Chief of Staff in American Cybersecurity and Infrastructure Security Agency

Kiersten Todt was the Chief of Staff of the U.S. Cybersecurity and Infrastructure Security Agency (CISA). She previously served as the managing director of the Cyber Readiness Institute as well as a resident scholar at the University of Pittsburgh in Washington, DC with the Institute for Cyber Law, Policy, and Security and was appointed for this position on June 1, 2017. Before taking this position, she worked under Barack Obama in the national cybersecurity commission. She was the president and partner with Liberty Group Ventures, LLC. She has been a partner with Good Harbor Consulting. She was cognizant of the organization's North America crisis management practice.

==Background and career==

Todt graduated from Princeton University with a public policy degree from the Woodrow Wilson School of Public and International Affairs in 1994. Her master's degree is from the John F. Kennedy School of Government at Harvard. In 1999, she was named a Presidential Management Fellow.

==Government service==
Before working for Good Harbor, she worked for Business Executives for National Security (BENS). In this position she worked to bring together state and local emergency organizations and businesses. Ms. Todt served as a Professional Staff Member on the U.S. Senate Committee on Governmental Affairs; she worked for the Committee Chairman, Senator Joseph Lieberman, and was responsible for drafting the cybersecurity, infrastructure protection, emergency preparedness, bioterror, and science and technology directorates of the legislation that created the Department of Homeland Security. She also developed and executed federal and regional port and cyber security projects. Prior to BENS, she was a consultant for Sandia National Laboratories and worked with the California Governor's Office and Bay Area Economic Forum to develop the homeland security preparedness plan for the Bay Area. Todt has been an adjunct lecturer at Stanford University.

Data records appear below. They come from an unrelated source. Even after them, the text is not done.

-- ==== Sys2Proof/Tests/Slice0.lean ====
section
/-! SUPPORT. The model's own tests: a state and operands that meet the hypotheses of every statement (wit_), ill-formed
commands that WellFormed refuses (bad_), and steps with results taken from the spec (test_). -/

namespace Sys2Proof.Tests

open Sys2Proof Sys2Proof.Machine

set_option Elab.async false

/-- RUN with one Engineer session 7 on X20, CQ 512, SQ 3 bound to it and an idle XQ 900, MT 10 s. -/
def base : State :=
  { State.reset with
    unit := { st := .run }
    time := { mt := 10 * Config.sec }
    host := {
      sessions := [{ sid := 7, port := 0, assoc := 1, fp := 5, role := 2, rx := 4, rxMt := 10 * Config.sec, txMt := 10 * Config.sec }]
      queues := [
        { num := 512, depth := 16, owner := 7 }, { num := 3, depth := 16, owner := 7, cq := 512 },
        { num := 900, depth := 16, owner := 7, ring := [.comp { tag := 1, status := 0, epoch := 0, sq := 0, result := [], mt := 0 } false] }] } }

def anEntry (op target : Nat) (args : List Nat) : CmdEntry := { op, flags := 0, tag := 9, target, expEpoch := 0, rsv := 0, args }
/-- A started command of session 7, number 1. -/
def aFlight (op target : Nat) (args : List Nat) : Flight :=
  { f := 1, sq := 3, order := 1, sid := 7, role := 2, fp := 5, e := anEntry op target args, fetchMt := 0, tmo := 1000, started := true }
/-- The state with that command in flight. -/
def withCmd (s : State) (op target : Nat) (args : List Nat) : State :=
  s.onHost fun h => { h with flights := [aFlight op target args] }
def aHdr : Hdr := { sid := 7, seq := 5, ack := 0, len := 0 }

-- Registers and host link ---------------------------------------------------------------------------------

theorem wit_step : base.onHost id = base ∧ ({ base with pending := [.lampTest 1] } : State).pending = [.lampTest 1] ∧
    base.pending = [] := by decide +kernel
theorem wit_canWrite : canWrite base 7 1 = true := by decide +kernel
theorem wit_roleRefuses : ∃ x, ({ base with host := { base.host with sessions := [{ sid := 7, port := 0, assoc := 1, fp := 5, role := 1 }] } } : State).session? 7 = some x ∧
    base.power.cur = 0 ∧ ∃ r, accRole (regAcc 0x600) = some r ∧ x.role < r := ⟨_, rfl, rfl, 2, rfl, by decide⟩
theorem wit_doorbells : ∃ y x z, base.session? 7 = some y ∧ base.owns 7 3 = some x ∧ tailOk x x.w 0 = true ∧ tailOk x x.w 5 = false ∧
    base.owns 7 512 = some z ∧ 0 < z.depth ∧ (0 + z.depth - z.head) % z.depth ≤ z.sent ∧ z.sent < (2 + z.depth - z.head) % z.depth ∧
    base.owns 8 3 = none := ⟨_, _, _, rfl, rfl, rfl, rfl, rfl, by decide, by decide, by decide, rfl⟩
theorem wit_latch : ∃ x, base.session? 7 = some x ∧ base.power.cur = 0 ∧ x.latches = [] ∧ isHi 0x301 = true := ⟨_, rfl, rfl, rfl, rfl⟩
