-- ==== Sys2Proof/Syntax.lean ====
section
/-! DEFINITION. The commands the part takes: one constructor of `Instr` for each row of
spec/opcode_table.json. The table gives no operand bits; the operands are what the rules say reaches
the part with the event. -/

namespace Sys2Proof

/-- What the converter delivers at a sample arrival (R3). -/
inductive ConvResult where
  | code (c : BitVec 12)
  | fullScale
  | underflow
  deriving DecidableEq, Repr

/-- The three outcomes of an address attempt (R187, last sentences). -/
inductive AttemptOutcome where
  | acknowledged
  | notAcknowledged
  | sclHeld
  deriving DecidableEq, Repr

/-- A transition of the OCC input (R107). -/
inductive Edge where
  | rising
  | falling
  deriving DecidableEq, Repr

/-- Why a frame under assembly is discarded (R132). -/
inductive DiscardCause where
  | characterError
  | unknownKind
  | kindClassMismatch
  | lengthAbove48
  | crcMismatch
  | startEdgeAfterIdle
  deriving DecidableEq, Repr

/-- A front identity: origin position and origin serial (R65). -/
structure FrontId where
  origin : BitVec 6
  serial : BitVec 4
  deriving DecidableEq, Repr

/-- The body of a service request, less its kind code: target, tag and parameters (R148). -/
structure Request where
  target : Byte
  tag : Byte
  params : List Byte
  deriving DecidableEq, Repr

/-- The commands. An operand `straps` is the level of POS5 to POS0 at that moment, POS5 the most
significant bit (R186); it is read only when a start or a RESTART begins in the command. -/
inductive Instr where
  | powerUp (resetNHigh : Bool) (straps : BitVec 6) (rowDominant wswHigh : Bool) (first : AttemptOutcome)
  | resetNAssert
  | resetNRelease (straps : BitVec 6) (first : AttemptOutcome)
  | addressAttempt (outcome : AttemptOutcome)
  | sclStallTimeout
  | configPollTimeout
  | imageReadComplete (bytes : List Byte)
  | listenTimerExpiry
  | conversionStart
  | sampleArrival (result : ConvResult)
  | presencePoll (spresHigh : Bool)
  | rearmTimerExpiry
  | fastTrackExpiry
  | preRaiseStart (id : FrontId)
  | frontMissed (id : FrontId)
  | frontRecordRemoval (id : FrontId)
  | levellingTick
  | rampStep (flt : PerRank Bool) (beforeMatch : PerRank Bool)
  | occActiveEdge (edge : Edge)
  | edgeAgeOut
  | vacancyTimerExpiry
  | wswLevelChange (high : Bool)
  | debounceExpiry
  | pressTimerExpiry
  | levelStepExpiry
  | overrideTimerExpiry
  | freshnessStale (pos : BitVec 6)
  | freshnessLost (pos : BitVec 6)
  | idlePoint
  | dominantTimeout (straps : BitVec 6)
  | lineRelease
  | rxGapTimeout
  | rxFrameDiscard (cause : DiscardCause)
  | fullReport (pos : BitVec 6) (seq : BitVec 4) (body : List Byte) (straps : BitVec 6)
  | deltaReport (pos : BitVec 6) (seq : BitVec 4) (body : List Byte) (straps : BitVec 6)
  | frontNotice (pos : BitVec 6) (body : List Byte) (straps : BitVec 6)
  | serviceResultHeard (pos : BitVec 6) (straps : BitVec 6)
  | queryState (req : Request)
  | hold (req : Request)
  | release (req : Request)
  | step (req : Request)
  | runToMatch (req : Request)
  | forceLevel (req : Request)
  | forceCancel (req : Request)
  | snapshotLoad (req : Request)
  | snapshotShift (req : Request)
  | readEntry (req : Request)
  | readFronts (req : Request)
  | clearConditions (req : Request)
  | restart (req : Request) (straps : BitVec 6)
  | unknownServiceRequest (kind : Byte) (req : Request)
  | forceTimerExpiry
  | reportTimerExpiry
  | attemptStart
  | arbitrationLoss
  | arbitrationWon
  | garble (straps : BitVec 6)
  | frameComplete (straps : BitVec 6)
  | deferTimeout
  | transitionToDominant
  | returnToRecessive
  | characterEnd (samples : BitVec 11) (straps : BitVec 6)
  deriving DecidableEq, Repr

end Sys2Proof
end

Before working in the Senate, Todt worked on Vice President Gore’s domestic policy office and was responsible for coordinating federal resources with locally-defined needs, with priority on energy and housing. She was also the senior adviser on demand-reduction issues to Director Barry. R. McCaffrey at the White House Office of National Drug Control Policy (ONDCP). She received the outstanding service award while there.

On March 23, 2016, Todt joined the National Institute of Standards and Technology (NIST). Todt's role in the NIST was to create anticipated actions that the federal government would develop in the short and long term along with other government departments. Secretary Pritzker endorsed her appointment of Todt by describing her as having proven expertise in risk management. She was the Executive Director of the Commission on Enhancing National Cybersecurity. She currently works on the team with Chairman Tom Donilon. “A recognized and highly accomplished leader in the field, Kiersten's experience in both the public and private sectors make her uniquely qualified to assist the Commission as it develops and recommends an agenda to enhance the nation's cybersecurity,” Commission Chair Tom Donilon said.